Frog & Friends, Owl & Friends

 by Joyce Wan

{published 2013, by Penguin Young Readers Group}

Here’s the thing. I adore Joyce Wan! I wrote about her here! And here.

She’s a brilliant artist and a fun friend and I hope to be raising a glass with her at the SCBWI conference in LA in August! (Are you going?!)

 And just look at her newest delightful duo of board books! They are on shelves TOMORROW, June 27th!

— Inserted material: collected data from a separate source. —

-- ==== Sys2Proof/Machine/Complete.lean ====
section
/-! DEFINITION. The completion of what a group has outstanding: loads return (R216, R221, R215), stores are performed (R216, R260),
atomics are performed at their unit (R158, R276, R278), under the order of R261, held by migration (R84) and by lockstep
(R341). -/

namespace Sys2Proof.Machine

/-! ## What completes -/

/-- The group's nth outstanding operation, with the parts of it that are performed now: `k` of those that can be, all when k is 0
(R84, R220, R261). -/
def State.ready? (s : State) (hall slot n k : Nat) : Option (Group × Outst × List Nat) :=
  match State.groupAt? s hall slot with
  | none => none
  | some g =>
    match g.outst[n]? with
    | none => none
    | some o =>
      let ks := State.nextUnits s g n k
      if o.sent.isNone && (!ks.isEmpty || (o.parts.isEmpty && Group.mayPerform g n)) then some (g, o, ks) else none

/-- An operation is no longer outstanding. -/
def Group.done (g : Group) (n : Nat) : Group := { g with outst := dropPlaces g.outst [n] }

/-- An outstanding operation as far as it has come. -/
def Group.progress (g : Group) (n : Nat) (o : Outst) : Group := { g with outst := g.outst.set n o }

/-! ## Lockstep: what leaves the partition (R341) -/

/-- A physical address lies outside the dies of a lockstep context. -/
def State.outsidePartition (s : State) (c pa : Nat) : Bool :=
  match s.ctx? c with
  | none => false
  | some x => x.lockMask != 0 &&
      (Config.isHostMemory pa || Config.isRemote pa || !x.lockMask.getLsbD (Config.dieOf pa).val)

/-- Address, byte mask and data of one piece of traffic. -/
def trafficBytes (pa : Nat) (data : List Byte) : List Byte := leBytes 8 pa ++ leBytes 2 (2 ^ data.length - 1) ++ data

/-- The traffic of the parts of an operation that leaves the partition, in the order of its lanes. -/
def State.trafficOf (s : State) (g : Group) (o : Outst) (ks : List Nat) : List Byte :=
  ks.flatMap (fun k =>
    match o.op with
    | .store w =>
      match w.parts[k]? with
      | some p =>
        let pa := Leaf.phys p.leaf (vaOf p.addr)
        if !w.scratch && State.outsidePartition s g.ctx pa then trafficBytes pa p.data else []
      | none => []
    | _ =>
      match o.parts[k]? with
      | some p =>
        let pa := Leaf.phys p.leaf (vaOf p.addr)
        if !windowPointer p.addr && State.outsidePartition s g.ctx pa then
          trafficBytes pa ((p.x.flatMap (fun w => leBytes 4 w.toNat)).take p.len)
        else []
      | none => [])

/-- The traffic of a write to a context's global memory, page by page; `back` for one to the back set of a published buffer. -/
def State.leaving (s : State) (c : Nat) (back : Bool) (a : DWord) (data : List Byte) : List Byte :=
  ((splitPages a data.length).foldl (fun (x : Nat × List Byte) q =>
    (x.1 + q.2,
      match State.walk s c (vaOf q.1) with
      | .absent => x.2
      | .leaf l _ =>
        let pa := State.physOf s c l (!back) (vaOf q.1)
        if State.outsidePartition s c pa then x.2 ++ trafficBytes pa ((data.drop x.1).take q.2) else x.2)) (0, [])).2

/-- A run of a context's global memory that would leave its lockstep partition when written. -/
def State.runLeaves (s : State) (c : Nat) (back : Bool) (a : DWord) (n : Nat) : Bool :=
  (s.ctx? c).any (fun x => x.lockMask != 0) && (splitPages a n).any (fun q =>
    match State.walk s c (vaOf q.1) with
    | .absent => false
    | .leaf l _ => State.outsidePartition s c (State.physOf s c l (!back) (vaOf q.1)))

/-- Bytes join the traffic of the interval. -/
def State.addTraffic (s : State) (bs : List Byte) : State := State.updPkg s (fun p => { p with traffic := p.traffic ++ bs })

/-- Traffic is held at the edge of the partition: it joins the interval's, and the operation waits for the comparison. -/
def State.holdTraffic (s : State) (hall slot n : Nat) (bs : List Byte) : State :=
  let s := State.updGroup s hall slot (fun g =>
    match g.outst[n]? with
    | some o => { g with outst := g.outst.set n { o with sent := some s.pkg.traffic.length } }
    | none => g)
  State.addTraffic s bs

/-! ## Loads (R194, R215, R216, R221) -/

/-- A 128-byte line is discarded: no cached copy is written back, and its bytes read 0 (R215). -/
def State.discardLine (s : State) (line : Nat) : State :=
  let s := { s with
    blocks := s.blocks.map (fun b => { b with stashLines := b.stashLines.filter (fun l => l.pa != line) }),
    mem := Memory.writeN s.mem (128 * line) (List.replicate 128 0) }
  State.markWritten s (128 * line) 128 false

/-- The lines that a load's lanes read. -/
def Outst.lines (o : Outst) : List Nat :=
  (o.parts.flatMap (fun p => linesOf (Leaf.phys p.leaf (vaOf p.addr)) p.len)).eraseDups

/-- A codebook image as its 16 entries (R165). -/
def codebookOf (bs : List Byte) : List (BitVec 16) :=
  (List.range 16).map (fun i => BitVec.ofNat 16 (fieldOfBytes bs (2 * i) 2))

/-- A row of an accumulator tile from what a lane has read of it, element by element: INT is cleared, and an element's poison is
its bytes' (R249, R337). -/
def Tile.loadRow (t : Tile) (row : Nat) (xs : List (List Byte × Bool × Word)) : Tile :=
  { t with
    elems := (List.range t.elems.length).map (fun k =>
      if k / 8 = row then (BitVec.ofNat 32 (leNat (xs.getD (k % 8) ([], false, 0)).1) : Word) else t.elems.getD k 0),
    ints := t.ints &&& ~~~(1#4 <<< (row / 8)),
    poison := (List.range 8).foldl (fun p c =>
      if (xs.getD c ([], false, 0)).2.1 then p ||| (1#256 <<< (8 * row + c)) else p &&& ~~~(1#256 <<< (8 * row + c))) t.poison }

/-- Some parts of a load have been performed; once all are, its values are written, for .last the lines discarded, and its counter
falls (R215, R216). -/
def State.finishLoad (s : State) (g : Group) (n : Nat) (o : Outst) : State :=
  let put := fun (s : State) (f : Group → Group) => State.updGroup s g.hall g.slot f
  if !Outst.whole o then put s (fun x => Group.progress x n o)
  else match o.op with
  | .load _ sz d _ _ last =>
    let s := if last then (Outst.lines o).foldl State.discardLine s else s
    put s (fun x => { Group.done (Group.takeLoad x o sz d) n with lcnt := dec x.lcnt })
  | .ldcb k =>
    let bs := (Outst.lane o ((o.parts.map (fun p => p.lane)).headD 0)).1
    put s (fun x => { Group.done x n with codebooks := x.codebooks.set k (codebookOf bs), lcnt := dec x.lcnt })
  | .mmld k =>
    put s (fun x =>
      { Group.done x n with
        tiles := x.tiles.set k ((Outst.lanes o).foldl (fun t l =>
          Tile.loadRow t l ((o.parts.filter (fun p => p.lane == l)).map LanePart.seen)) (x.tiles.getD k Tile.zero)) })
  | _ => s

/-- An operation that reads into registers, a codebook or a tile. -/
def OutOp.isLoad (o : OutOp) : Bool :=
  match o with
  | .load _ _ _ _ _ _ => true
  | .ldcb _ => true
  | .mmld _ => true
  | _ => false

/-- LOAD_RETURN: some parts of a load, LDCB or MMLD are performed, `k` at most (0: all that can be) -/
def execLoadReturn (hall slot n k : Nat) (s : State) : Out :=
  match State.ready? s hall slot n k with
  | some (g, o, ks) =>
    if OutOp.isLoad o.op then
      let (o, s) := State.takeParts s g o (match o.op with | .load sc _ _ _ _ _ => sc | .mmld _ => true | _ => false) ks
      .next (State.finishLoad s g n o)
    else .next s
  | none => .next s

/-! ## Stores (R216, R249, R260) -/

/-- Parts of a store that has left the buffer are performed; with the last of them scnt falls, but for an MMST (R249). -/
def State.finishStore (s : State) (g : Group) (n : Nat) (o : Outst) (ks : List Nat) : State :=
  match o.op with
  | .store w =>
    let s := State.storeWord s g { w with parts := ks.filterMap (fun k => w.parts[k]?) }
    let left := dropPlaces w.parts ks
    State.updGroup s g.hall g.slot (fun x =>
      if left.isEmpty then { Group.done x n with scnt := if w.tile then x.scnt else dec x.scnt }
      else Group.progress x n { o with op := .store { w with parts := left } })
  | _ => s

/-- STORE_PERFORMED: some parts of a store are performed, `k` at most (0: all that can be); one that leaves a lockstep partition is
held instead (R341) -/
def execStorePerformed (hall slot n k : Nat) (s : State) : Out :=
  match State.ready? s hall slot n k with
  | some (g, o, ks) =>
    if OutOp.isStore o.op then
      let bs := State.trafficOf s g o ks
      if bs.isEmpty then .next (State.finishStore s g n o ks) else .next (State.holdTraffic s hall slot n bs)
    else .next s
  | none => .next s

/-! ## Atomics (R276, R278) -/

/-- One lane's atomic at its unit: the old bytes, whether they were poisoned, the flags, the state. -/
def State.atomicPart (s : State) (g : Group) (o : Outst) (op : AtomicOp) (n : Nat) (p : LanePart) : Nat × Bool × Word × State :=
  if windowPointer p.addr then
    let (blk, off) := Group.scratchAt g p.addr
    let old := leNat (State.readScratch s g.ctx g.seq blk off n)
    let bad := State.scratchPoisoned s g.ctx g.seq blk off n
    let (new, f) := AtomicOp.apply op n old p.x
    let s := State.writeScratch s g.ctx g.seq blk off (leBytes n new) (bad && op != .xch)
    let s := State.updGroup s g.hall g.slot (Group.overtake (true, placeRank p.addr, off, n))
    let s := State.noteScratch s g.ctx g.groupNo o.lc g.seq blk off n
    (old, bad, f, State.watch s g.ctx g.hall g.slot true off n true true)
  else
    let va := vaOf p.addr
    let pa := Leaf.phys p.leaf va
    let s := State.reach s (dieOfHall g.hall) g.ctx p.leaf pa n
    let s := State.updGroup s g.hall g.slot (Group.overtake (false, 0, pa, n))
    let (bs, s) := State.readRun s none va pa n
    let old := leNat bs
    let bad := State.poisoned s pa n
    let (new, f) := AtomicOp.apply op n old p.x
    let gran := fun (k : Nat) => (State.readRun s none (k * 32) (Leaf.phys p.leaf (k * 32)) 32).1
    let s := State.noteRead s g.ctx g.seq va n p.leaf
    let s := State.noteWrite s g.ctx (.task g.seq) va (leBytes n new) bs gran p.leaf
    let s := State.writeRun s none va pa (leBytes n new) false
    let s := State.noteLines s g.ctx g.groupNo o.lc pa n
    (old, bad, f, State.watch s g.ctx g.hall g.slot false va n true true)

/-- Results of an atomic: each lane's words with their tag, and the flags. -/
abbrev LaneWords := List (Nat × List Word × Tag)

/-- Some lanes of an atomic word are performed, ascending: each keeps its old value (R220, R276). -/
def State.atomicLanes (s : State) (g : Group) (o : Outst) (op : AtomicOp) (n : Nat) (ks : List Nat) : Outst × State :=
  ks.foldl (fun (x : Outst × State) k =>
    match x.1.parts[k]? with
    | some p =>
      let (old, bad, f, s) := State.atomicPart x.2 g o op n p
      ({ x.1 with parts := x.1.parts.set k { p with got := some (leBytes n old, bad, f) } }, s)
    | none => x) (o, s)

/-- The results of an atomic word whose lanes are performed. -/
def Outst.atomicResults (o : Outst) (op : AtomicOp) (n : Nat) : LaneWords × Word :=
  (o.parts.map (fun p =>
    let (bs, bad, _) := LanePart.seen p
    (p.lane, natWords (n / 4) (leNat bs), if bad then Tag.poison else AtomicOp.tag op)),
   o.parts.foldl (fun f p => f ||| (LanePart.seen p).2.2) 0)

/-- The results go to the registers, acnt falls. -/
def Group.takeResults (g : Group) (n d : Nat) (rs : LaneWords) (f : Word) : Group :=
  let g := rs.foldl (fun g r => Group.putWords g r.1 d (r.2.1.map (fun w => (w, 0))) r.2.2) g
  { Group.done g n with acnt := dec g.acnt, fpflags := g.fpflags ||| f }

/-- A round's counter is advanced by its opener (R63). -/
def State.openRound (s : State) (g : Group) (round : Nat) (o : Outst) (incr : DWord) : State :=
  match o.parts with
  | [] => s
  | p :: _ =>
    let (old, bad, _, s) := State.atomicPart s g o .add 8 { p with x := [lo32 incr, hi32 incr] }
    let v : DWord := BitVec.ofNat 64 old
    State.updGang s g.ctx g.seq (Group.gang g) (fun y =>
      { y with rounds := mapIf y.rounds (fun (r : Round) => r.n == round) (fun r => { r with value := some v, bad := bad }) })

/-- Rounds whose value has arrived for every group of the gang are closed (R63). -/
def State.closeRounds (s : State) (c seq i : Nat) : State :=
  let waiting := fun (n : Nat) => (State.allGroups s).any (fun g => g.ctx == c && g.seq == seq && Group.gang g == i &&
    g.outst.any (fun o => match o.op with | .tkt k _ _ _ => k == n | _ => false))
  State.updGang s c seq i (fun y =>
    { y with rounds := y.rounds.filter (fun (r : Round) => decide (r.takers.length < y.groups) || waiting r.n) })

/-- A TKT's value arrives, once its round has one. -/
def State.finishTicket (s : State) (g : Group) (n : Nat) (o : Outst) (round : Nat) (opener : Bool) (incr : DWord) (d : Nat) :
    State :=
  let s := if opener then State.openRound s g round o incr else s
  match (match State.gang? s g.ctx g.seq (Group.gang g) with
      | some y => y.rounds.find? (fun (r : Round) => r.n == round)
      | none => none) with
  | none => s
  | some r =>
    match r.value with
    | none => s
    | some v =>
      let rs := (Mask.lanes o.mask).map (fun l => (l, [lo32 v], if r.bad then Tag.poison else Tag.i32))
      let s := State.updGroup s g.hall g.slot (fun x => Group.takeResults x n d rs 0)
      State.closeRounds s g.ctx g.seq (Group.gang g)

/-- Some lanes of a DEPADD are performed, ascending: each keeps the old count (R157). -/
def State.depLanes (s : State) (g : Group) (o : Outst) (ks : List Nat) : Outst × State :=
  ks.foldl (fun (x : Outst × State) k =>
    match x.1.parts[k]? with
    | some p =>
      let (old, s) := State.addPred x.2 g.ctx p.addr (p.x.headD 0).toInt
      ({ x.1 with parts := x.1.parts.set k { p with got := some (leBytes 4 old, false, 0) } }, s)
    | none => x) (o, s)

/-- Some lanes of an atomic or DEPADD have been performed; once all are, the word's results are written. -/
def State.finishLanes (s : State) (g : Group) (n d : Nat) (o : Outst) (rs : LaneWords × Word) : State :=
  State.updGroup s g.hall g.slot (fun x => if Outst.whole o then Group.takeResults x n d rs.1 rs.2 else Group.progress x n o)

/-- Some lanes of an atomic, TKT or DEPADD are performed. -/
def State.finishAtomic (s : State) (g : Group) (n : Nat) (o : Outst) (ks : List Nat) : State :=
  match o.op with
  | .atomic op bytes d _ _ =>
    let (o, s) := State.atomicLanes s g o op bytes ks
    State.finishLanes s g n d o (Outst.atomicResults o op bytes)
  | .tkt round opener incr d => State.finishTicket s g n o round opener incr d
  | .depadd d =>
    let (o, s) := State.depLanes s g o ks
    State.finishLanes s g n d o
      (o.parts.map (fun p => (p.lane, [BitVec.ofNat 32 (leNat (LanePart.seen p).1)], Tag.i32)), 0)
  | _ => s

/-- A held operation of a group leaves the partition, and what of it is not performed is performed (R341). -/
def State.leave? (s : State) (hall slot no : Nat) : State :=
  match State.groupAt? s hall slot with
  | none => s
  | some g =>
    match g.outst.findIdx? (fun o => o.no == no && o.sent.isSome) with
    | none => s
    | some n =>
      match g.outst[n]? with
      | none => s
      | some o =>
        let ks := (Outst.units o).map (fun u => u.1)
        if OutOp.isStore o.op then State.finishStore s g n o ks else State.finishAtomic s g n o ks

/-- ATOMIC_PERFORMED: some lanes of an atomic, TKT or DEPADD are performed, `k` at most (0: all that can be); one that leaves a
lockstep partition is held instead (R341) -/
def execAtomicPerformed (hall slot n k : Nat) (s : State) : Out :=
  match State.ready? s hall slot n k with
  | some (g, o, ks) =>
    let bs := match o.op with | .atomic _ _ _ _ _ => State.trafficOf s g o ks | _ => []
    if bs.isEmpty then .next (State.finishAtomic s g n o ks) else .next (State.holdTraffic s hall slot n bs)
  | none => .next s

end Sys2Proof.Machine
end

I’m just giddy over this sneak peek. And giddy is exactly how I am, too, over the design of these books.  I had a few questions for her about their striking look, and am thrilled to introduce her to you! {You’ll love her.} {ME}

Joyce! I’m mostly curious about how you used texture in these, because that natural, wood grain feel is different for you, right? (Apart from the sleek, glistening, rub-me graphics of YOU ARE MY CUPCAKE and WE BELONG TOGETHER.) I feel like there’s a story there, either artist-wise or art-wise. Is that true?

{JOYCE}

Although I do love sparkly and shiny (what girl doesn’t?), there is something about wood that I’ve always found to be warm and inviting. I’ve always loved wood textures and even offer a line of cards printed on actual birch wood veneer from sustainably harvested trees. My business card is also printed on wood too.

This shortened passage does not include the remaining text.